- [THE PROBLEM]: Return, word for word, the lines of the listing below from the one with "refine ⟨k +" through the one with "have := hj (j + 1) (by omega)", and no other lines.
____
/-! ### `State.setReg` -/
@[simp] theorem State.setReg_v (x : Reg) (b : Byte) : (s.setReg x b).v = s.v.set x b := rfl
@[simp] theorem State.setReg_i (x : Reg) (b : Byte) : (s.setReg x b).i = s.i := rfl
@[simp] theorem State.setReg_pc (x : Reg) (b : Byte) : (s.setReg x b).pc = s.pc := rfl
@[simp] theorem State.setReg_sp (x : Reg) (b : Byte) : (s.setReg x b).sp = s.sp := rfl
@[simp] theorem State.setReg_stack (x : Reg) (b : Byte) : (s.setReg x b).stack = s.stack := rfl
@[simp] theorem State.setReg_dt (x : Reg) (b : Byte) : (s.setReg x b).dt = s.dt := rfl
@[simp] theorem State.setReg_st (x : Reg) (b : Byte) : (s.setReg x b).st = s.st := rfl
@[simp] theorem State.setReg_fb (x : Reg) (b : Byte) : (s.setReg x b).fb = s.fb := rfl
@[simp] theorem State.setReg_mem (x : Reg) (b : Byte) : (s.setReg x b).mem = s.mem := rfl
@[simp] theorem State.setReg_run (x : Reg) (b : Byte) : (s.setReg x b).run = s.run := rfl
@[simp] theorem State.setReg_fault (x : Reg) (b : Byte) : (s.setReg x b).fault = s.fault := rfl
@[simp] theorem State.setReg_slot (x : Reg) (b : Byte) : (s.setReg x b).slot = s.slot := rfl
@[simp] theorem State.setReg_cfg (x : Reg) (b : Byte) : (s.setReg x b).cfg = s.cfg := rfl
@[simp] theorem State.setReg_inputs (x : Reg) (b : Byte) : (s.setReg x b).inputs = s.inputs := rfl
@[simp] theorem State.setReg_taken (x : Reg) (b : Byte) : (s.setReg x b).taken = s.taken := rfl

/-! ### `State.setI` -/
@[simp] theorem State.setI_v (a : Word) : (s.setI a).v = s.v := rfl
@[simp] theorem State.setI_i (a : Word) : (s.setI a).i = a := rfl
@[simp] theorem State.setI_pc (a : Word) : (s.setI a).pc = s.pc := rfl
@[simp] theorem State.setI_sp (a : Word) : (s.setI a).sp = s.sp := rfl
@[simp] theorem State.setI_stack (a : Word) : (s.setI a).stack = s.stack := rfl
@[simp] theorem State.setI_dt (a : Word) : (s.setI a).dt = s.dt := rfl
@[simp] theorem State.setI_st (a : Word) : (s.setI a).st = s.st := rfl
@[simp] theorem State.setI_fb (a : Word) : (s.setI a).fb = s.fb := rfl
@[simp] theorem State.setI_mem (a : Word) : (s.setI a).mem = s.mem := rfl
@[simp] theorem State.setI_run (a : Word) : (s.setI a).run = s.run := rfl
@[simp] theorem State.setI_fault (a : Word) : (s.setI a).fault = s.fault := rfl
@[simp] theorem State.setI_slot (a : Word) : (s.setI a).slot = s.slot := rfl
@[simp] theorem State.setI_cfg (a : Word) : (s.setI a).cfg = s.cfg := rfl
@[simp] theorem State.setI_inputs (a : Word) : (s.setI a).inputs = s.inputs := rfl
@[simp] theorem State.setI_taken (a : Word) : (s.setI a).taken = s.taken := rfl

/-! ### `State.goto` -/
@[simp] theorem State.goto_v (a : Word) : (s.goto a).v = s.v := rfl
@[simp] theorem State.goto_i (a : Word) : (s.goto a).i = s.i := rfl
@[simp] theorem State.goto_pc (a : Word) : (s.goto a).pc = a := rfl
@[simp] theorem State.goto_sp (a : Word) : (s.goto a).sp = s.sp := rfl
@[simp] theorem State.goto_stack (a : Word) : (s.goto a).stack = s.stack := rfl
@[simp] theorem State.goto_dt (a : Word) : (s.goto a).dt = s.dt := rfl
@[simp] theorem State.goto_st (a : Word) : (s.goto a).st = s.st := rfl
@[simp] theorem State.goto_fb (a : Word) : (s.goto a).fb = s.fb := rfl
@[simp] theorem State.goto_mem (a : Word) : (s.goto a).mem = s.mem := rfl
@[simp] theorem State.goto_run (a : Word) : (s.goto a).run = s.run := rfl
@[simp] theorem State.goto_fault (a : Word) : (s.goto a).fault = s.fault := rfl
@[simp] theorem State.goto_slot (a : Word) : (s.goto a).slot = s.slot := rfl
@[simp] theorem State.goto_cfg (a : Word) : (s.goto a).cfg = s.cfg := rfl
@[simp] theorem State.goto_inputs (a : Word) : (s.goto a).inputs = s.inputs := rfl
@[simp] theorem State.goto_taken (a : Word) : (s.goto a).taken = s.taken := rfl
____
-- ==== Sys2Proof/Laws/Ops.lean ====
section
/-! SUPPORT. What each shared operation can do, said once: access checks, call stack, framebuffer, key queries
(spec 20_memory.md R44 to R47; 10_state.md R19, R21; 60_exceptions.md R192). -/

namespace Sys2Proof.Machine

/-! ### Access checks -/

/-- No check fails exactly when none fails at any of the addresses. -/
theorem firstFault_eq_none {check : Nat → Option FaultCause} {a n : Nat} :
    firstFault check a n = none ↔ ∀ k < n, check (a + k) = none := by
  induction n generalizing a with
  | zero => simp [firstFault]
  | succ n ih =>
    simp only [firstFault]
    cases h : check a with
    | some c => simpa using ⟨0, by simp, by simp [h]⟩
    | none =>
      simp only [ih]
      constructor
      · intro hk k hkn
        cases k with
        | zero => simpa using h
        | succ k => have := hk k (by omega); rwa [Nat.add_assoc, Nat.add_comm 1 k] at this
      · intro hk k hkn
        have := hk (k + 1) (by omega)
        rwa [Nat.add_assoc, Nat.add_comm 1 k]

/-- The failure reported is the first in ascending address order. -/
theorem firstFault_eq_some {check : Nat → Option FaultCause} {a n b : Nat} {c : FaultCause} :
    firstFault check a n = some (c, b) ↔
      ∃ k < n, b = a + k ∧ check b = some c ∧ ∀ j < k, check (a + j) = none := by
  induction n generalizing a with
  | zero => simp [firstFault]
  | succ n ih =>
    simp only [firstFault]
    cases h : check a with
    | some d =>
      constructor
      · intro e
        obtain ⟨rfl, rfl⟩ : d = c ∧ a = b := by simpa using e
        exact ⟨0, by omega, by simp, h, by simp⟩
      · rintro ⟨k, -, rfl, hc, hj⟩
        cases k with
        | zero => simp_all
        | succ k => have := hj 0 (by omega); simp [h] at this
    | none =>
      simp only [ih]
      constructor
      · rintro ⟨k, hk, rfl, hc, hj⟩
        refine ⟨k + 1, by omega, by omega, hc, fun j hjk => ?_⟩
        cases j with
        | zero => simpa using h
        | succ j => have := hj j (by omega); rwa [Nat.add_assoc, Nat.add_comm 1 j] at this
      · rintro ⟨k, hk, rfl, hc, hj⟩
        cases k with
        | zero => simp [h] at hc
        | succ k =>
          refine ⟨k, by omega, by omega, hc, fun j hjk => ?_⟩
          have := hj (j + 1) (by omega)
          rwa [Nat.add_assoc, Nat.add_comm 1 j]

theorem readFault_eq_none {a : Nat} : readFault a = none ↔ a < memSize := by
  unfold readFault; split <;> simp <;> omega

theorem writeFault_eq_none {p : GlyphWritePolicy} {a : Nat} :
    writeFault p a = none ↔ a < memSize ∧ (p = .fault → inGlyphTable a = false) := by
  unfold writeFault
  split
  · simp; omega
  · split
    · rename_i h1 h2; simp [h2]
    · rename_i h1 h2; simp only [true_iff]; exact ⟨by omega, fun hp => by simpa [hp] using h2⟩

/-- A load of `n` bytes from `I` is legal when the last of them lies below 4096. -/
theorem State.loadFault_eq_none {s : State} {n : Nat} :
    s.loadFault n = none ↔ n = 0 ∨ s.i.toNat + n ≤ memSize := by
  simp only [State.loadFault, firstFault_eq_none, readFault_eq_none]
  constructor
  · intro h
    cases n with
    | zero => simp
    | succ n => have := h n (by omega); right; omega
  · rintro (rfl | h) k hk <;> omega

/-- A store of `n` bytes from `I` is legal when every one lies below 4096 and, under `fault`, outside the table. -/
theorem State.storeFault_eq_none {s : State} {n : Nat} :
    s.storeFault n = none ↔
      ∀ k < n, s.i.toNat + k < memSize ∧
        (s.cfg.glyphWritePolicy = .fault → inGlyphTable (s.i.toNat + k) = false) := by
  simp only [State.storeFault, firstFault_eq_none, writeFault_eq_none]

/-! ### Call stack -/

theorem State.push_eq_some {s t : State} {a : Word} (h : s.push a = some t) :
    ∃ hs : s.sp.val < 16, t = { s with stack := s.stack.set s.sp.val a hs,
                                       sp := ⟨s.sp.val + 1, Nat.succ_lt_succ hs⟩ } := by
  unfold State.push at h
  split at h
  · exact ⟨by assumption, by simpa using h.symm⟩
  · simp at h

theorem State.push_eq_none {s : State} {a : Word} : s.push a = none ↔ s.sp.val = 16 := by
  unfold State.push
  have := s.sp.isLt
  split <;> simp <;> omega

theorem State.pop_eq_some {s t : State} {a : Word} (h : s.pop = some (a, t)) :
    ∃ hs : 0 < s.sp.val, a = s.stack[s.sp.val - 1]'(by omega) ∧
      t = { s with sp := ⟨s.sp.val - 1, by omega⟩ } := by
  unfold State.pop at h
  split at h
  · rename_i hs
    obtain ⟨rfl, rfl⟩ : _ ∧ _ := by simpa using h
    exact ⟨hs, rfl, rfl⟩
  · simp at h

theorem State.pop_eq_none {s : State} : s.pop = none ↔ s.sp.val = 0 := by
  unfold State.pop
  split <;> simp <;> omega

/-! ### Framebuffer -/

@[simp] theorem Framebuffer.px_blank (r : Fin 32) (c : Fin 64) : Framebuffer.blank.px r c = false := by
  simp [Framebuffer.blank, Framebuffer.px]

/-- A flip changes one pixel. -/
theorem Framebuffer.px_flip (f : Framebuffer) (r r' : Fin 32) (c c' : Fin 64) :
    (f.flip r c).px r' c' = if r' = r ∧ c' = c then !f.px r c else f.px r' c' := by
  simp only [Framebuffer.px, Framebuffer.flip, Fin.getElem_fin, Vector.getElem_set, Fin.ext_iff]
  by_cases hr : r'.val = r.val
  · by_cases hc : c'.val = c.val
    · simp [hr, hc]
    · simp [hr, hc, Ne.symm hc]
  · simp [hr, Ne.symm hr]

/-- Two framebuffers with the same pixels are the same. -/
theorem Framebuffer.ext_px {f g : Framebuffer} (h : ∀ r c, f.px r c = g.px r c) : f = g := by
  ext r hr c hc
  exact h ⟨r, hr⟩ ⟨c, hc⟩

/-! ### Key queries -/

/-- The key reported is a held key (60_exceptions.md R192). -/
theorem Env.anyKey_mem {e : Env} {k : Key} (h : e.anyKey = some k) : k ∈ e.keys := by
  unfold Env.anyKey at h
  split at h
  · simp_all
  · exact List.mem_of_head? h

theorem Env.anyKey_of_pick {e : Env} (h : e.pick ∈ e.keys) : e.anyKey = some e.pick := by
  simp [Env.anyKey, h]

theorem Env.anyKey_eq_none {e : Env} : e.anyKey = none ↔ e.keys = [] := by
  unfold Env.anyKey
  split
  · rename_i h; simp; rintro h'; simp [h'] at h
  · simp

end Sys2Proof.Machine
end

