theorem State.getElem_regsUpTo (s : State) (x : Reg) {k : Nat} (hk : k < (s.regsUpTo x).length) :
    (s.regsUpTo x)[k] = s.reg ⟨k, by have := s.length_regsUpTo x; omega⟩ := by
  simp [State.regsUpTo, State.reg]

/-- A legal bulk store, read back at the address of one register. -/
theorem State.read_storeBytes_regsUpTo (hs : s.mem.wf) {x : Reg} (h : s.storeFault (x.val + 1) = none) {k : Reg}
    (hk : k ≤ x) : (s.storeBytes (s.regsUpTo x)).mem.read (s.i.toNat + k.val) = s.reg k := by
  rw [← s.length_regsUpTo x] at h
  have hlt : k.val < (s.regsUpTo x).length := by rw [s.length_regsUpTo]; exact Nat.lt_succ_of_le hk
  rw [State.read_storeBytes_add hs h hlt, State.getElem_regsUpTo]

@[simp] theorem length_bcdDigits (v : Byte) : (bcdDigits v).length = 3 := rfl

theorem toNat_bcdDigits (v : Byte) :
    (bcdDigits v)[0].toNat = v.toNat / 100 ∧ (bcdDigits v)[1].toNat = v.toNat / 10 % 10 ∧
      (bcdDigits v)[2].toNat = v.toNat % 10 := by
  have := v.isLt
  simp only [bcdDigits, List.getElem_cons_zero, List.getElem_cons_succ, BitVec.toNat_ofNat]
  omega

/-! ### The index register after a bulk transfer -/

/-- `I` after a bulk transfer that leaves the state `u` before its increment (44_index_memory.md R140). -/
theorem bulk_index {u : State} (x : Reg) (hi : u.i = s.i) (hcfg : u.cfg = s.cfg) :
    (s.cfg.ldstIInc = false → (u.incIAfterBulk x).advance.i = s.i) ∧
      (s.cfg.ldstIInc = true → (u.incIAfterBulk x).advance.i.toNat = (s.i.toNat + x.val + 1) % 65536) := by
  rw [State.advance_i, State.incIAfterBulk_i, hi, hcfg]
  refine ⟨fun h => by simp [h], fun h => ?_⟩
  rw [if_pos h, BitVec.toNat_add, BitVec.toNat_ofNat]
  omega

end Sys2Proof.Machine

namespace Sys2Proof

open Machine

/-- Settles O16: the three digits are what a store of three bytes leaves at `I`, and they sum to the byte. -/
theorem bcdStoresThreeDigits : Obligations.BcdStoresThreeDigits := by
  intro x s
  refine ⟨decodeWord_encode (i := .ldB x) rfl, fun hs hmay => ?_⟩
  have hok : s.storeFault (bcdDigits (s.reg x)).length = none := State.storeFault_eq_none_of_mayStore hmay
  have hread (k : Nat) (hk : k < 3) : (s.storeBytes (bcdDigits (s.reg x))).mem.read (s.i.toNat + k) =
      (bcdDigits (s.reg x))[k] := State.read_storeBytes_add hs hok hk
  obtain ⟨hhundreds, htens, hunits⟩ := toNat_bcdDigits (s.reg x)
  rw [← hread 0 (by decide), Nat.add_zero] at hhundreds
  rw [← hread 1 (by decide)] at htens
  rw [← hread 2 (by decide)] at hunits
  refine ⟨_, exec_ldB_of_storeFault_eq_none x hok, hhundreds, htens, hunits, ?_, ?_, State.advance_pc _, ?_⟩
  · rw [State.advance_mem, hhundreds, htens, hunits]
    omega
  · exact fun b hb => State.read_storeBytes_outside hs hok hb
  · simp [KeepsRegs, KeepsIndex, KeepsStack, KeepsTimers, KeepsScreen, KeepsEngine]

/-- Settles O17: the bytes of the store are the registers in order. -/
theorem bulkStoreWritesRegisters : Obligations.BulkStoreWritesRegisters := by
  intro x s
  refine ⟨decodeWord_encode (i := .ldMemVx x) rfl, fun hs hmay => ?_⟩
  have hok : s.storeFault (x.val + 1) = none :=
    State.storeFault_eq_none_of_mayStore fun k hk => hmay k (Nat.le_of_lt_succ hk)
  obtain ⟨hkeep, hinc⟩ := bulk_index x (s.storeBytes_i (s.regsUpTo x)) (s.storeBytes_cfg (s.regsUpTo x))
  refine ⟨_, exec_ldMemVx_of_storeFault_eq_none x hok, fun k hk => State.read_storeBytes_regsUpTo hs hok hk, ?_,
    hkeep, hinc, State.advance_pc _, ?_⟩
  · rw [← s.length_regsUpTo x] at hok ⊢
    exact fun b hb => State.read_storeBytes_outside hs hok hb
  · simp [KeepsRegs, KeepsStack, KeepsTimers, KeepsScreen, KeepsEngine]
____
- [EXERCISE RESULT]:
        refine ⟨k + 1, by omega, by omega, hc, fun j hjk => ?_⟩
        cases j with
        | zero => simpa using h
        | succ j => have := hj j (by omega); rwa [Nat.add_assoc, Nat.add_comm 1 j] at this
      · rintro ⟨k, hk, rfl, hc, hj⟩
        cases k with
        | zero => simp [h] at hc
        | succ k =>
          refine ⟨k, by omega, by omega, hc, fun j hjk => ?_⟩
          have := hj (j + 1) (by omega)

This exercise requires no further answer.